- **Input material**
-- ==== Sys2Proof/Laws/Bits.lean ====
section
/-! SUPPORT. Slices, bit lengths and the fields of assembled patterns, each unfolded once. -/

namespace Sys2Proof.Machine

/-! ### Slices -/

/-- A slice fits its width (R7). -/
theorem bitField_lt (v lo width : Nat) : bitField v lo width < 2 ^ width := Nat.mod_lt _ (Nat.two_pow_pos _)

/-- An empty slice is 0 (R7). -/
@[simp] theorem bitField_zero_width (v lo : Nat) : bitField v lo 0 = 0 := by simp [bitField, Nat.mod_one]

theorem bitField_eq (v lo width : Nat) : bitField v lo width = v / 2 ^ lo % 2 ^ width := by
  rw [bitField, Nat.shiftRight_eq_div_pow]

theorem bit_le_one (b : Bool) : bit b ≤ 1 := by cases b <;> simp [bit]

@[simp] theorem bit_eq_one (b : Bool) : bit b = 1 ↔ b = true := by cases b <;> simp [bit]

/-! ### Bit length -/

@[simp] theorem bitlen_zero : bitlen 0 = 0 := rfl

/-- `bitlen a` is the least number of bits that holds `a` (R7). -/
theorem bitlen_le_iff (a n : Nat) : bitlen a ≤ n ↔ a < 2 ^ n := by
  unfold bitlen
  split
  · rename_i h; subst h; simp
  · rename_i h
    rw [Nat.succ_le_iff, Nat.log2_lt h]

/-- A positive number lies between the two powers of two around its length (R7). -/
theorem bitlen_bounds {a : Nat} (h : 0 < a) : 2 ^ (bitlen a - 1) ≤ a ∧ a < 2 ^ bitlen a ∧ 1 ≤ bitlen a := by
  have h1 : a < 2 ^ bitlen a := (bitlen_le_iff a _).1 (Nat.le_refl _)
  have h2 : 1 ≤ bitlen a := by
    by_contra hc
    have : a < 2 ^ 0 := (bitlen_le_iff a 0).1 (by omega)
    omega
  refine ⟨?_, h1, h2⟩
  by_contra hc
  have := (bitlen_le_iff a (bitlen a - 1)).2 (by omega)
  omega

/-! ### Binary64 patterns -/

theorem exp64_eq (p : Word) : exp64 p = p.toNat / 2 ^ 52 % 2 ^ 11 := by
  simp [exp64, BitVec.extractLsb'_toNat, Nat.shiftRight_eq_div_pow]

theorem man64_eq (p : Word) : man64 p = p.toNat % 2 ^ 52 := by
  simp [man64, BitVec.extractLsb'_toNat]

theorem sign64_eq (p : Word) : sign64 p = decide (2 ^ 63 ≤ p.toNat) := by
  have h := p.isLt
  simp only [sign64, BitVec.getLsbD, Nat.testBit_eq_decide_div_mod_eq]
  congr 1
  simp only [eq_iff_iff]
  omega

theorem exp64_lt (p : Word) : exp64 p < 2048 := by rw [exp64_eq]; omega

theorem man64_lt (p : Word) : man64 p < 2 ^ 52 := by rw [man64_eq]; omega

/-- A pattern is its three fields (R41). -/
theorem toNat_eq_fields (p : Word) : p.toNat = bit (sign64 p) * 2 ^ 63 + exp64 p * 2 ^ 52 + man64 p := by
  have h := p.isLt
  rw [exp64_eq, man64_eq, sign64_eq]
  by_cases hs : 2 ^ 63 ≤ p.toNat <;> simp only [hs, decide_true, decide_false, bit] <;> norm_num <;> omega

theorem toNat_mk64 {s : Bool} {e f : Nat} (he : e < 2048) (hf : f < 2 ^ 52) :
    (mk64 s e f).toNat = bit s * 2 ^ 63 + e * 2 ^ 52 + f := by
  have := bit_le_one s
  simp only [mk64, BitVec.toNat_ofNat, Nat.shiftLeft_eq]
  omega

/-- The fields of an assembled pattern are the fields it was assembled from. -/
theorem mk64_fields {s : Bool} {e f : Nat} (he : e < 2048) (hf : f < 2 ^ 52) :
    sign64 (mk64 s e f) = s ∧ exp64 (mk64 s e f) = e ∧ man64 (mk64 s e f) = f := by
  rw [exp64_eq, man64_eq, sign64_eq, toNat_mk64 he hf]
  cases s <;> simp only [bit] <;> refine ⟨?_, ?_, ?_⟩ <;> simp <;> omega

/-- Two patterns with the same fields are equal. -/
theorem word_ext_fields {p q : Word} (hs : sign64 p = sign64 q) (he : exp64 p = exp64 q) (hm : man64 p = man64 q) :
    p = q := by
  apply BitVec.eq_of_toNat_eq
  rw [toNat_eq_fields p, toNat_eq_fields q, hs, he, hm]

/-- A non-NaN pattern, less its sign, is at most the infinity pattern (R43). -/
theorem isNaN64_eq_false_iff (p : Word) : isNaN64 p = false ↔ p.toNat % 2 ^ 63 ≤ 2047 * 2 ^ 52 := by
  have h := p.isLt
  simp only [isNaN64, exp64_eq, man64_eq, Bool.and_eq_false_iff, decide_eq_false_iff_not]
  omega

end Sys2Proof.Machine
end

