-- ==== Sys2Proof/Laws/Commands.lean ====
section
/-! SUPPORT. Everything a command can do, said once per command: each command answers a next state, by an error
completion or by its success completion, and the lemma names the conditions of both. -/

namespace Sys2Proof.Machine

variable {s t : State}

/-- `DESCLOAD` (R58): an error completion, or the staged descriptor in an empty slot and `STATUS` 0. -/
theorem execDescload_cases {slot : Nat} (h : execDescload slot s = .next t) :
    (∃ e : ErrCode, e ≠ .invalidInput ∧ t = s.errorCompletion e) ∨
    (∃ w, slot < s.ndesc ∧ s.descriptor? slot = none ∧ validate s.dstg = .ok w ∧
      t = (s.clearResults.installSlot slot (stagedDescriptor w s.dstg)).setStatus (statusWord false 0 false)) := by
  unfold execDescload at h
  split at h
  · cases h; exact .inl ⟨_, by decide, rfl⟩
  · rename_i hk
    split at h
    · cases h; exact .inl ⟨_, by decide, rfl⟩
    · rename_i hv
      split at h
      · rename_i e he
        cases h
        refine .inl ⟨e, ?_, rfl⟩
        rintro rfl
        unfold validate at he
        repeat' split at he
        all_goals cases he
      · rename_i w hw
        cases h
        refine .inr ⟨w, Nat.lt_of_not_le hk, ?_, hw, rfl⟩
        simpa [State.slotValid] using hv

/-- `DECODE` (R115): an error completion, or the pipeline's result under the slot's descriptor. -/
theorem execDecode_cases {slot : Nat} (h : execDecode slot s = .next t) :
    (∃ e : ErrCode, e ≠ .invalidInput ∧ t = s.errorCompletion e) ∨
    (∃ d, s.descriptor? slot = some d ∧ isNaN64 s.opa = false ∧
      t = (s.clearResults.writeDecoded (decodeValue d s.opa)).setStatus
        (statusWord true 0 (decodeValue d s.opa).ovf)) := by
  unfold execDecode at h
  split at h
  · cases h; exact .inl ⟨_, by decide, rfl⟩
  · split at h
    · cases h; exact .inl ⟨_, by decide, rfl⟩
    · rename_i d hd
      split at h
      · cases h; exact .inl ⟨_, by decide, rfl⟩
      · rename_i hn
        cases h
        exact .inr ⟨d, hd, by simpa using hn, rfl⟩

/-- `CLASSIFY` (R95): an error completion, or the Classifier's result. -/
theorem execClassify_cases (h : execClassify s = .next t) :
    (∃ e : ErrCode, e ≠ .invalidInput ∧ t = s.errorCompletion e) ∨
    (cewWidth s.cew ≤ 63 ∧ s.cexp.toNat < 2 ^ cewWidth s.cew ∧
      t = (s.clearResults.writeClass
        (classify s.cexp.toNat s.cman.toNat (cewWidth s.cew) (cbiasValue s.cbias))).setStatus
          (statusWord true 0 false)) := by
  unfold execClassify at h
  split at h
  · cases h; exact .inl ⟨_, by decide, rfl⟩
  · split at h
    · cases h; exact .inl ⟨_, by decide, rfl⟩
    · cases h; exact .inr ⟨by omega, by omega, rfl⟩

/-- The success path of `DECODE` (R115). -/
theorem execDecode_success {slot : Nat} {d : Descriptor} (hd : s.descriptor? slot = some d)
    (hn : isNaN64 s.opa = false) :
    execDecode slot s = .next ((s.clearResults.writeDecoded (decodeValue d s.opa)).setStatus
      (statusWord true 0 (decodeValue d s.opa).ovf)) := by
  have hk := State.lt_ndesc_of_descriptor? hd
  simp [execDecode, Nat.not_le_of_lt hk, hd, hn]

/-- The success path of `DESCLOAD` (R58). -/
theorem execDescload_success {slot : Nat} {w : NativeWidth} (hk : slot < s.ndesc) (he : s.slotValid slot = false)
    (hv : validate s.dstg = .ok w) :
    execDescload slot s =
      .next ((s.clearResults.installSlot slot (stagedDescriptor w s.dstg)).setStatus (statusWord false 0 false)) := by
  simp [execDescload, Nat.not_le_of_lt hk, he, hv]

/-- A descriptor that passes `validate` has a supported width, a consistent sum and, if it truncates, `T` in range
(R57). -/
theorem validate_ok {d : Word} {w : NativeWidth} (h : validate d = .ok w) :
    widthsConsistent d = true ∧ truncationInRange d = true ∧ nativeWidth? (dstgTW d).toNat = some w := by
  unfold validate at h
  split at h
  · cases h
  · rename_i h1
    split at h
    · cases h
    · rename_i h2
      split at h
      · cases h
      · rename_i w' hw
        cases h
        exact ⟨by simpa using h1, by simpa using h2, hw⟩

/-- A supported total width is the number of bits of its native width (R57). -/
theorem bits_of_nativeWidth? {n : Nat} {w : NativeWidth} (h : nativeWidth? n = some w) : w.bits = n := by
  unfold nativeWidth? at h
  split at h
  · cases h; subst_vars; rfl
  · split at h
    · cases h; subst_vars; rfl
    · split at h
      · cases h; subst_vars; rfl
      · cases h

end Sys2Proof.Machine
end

- **Problem to work on**
Copy the stretch of the records above that runs from the line with "### Slices -/" through the line with "rw [bitField, Nat.shiftRight_eq_div_pow]". Both end lines belong in the copy, and nothing else does.

- **Answer below**
/-! ### Slices -/

/-- A slice fits its width (R7). -/
theorem bitField_lt (v lo width : Nat) : bitField v lo width < 2 ^ width := Nat.mod_lt _ (Nat.two_pow_pos _)

/-- An empty slice is 0 (R7). -/
@[simp] theorem bitField_zero_width (v lo : Nat) : bitField v lo 0 = 0 := by simp [bitField, Nat.mod_one]

theorem bitField_eq (v lo width : Nat) : bitField v lo width = v / 2 ^ lo % 2 ^ width := by
  rw [bitField, Nat.shiftRight_eq_div_pow]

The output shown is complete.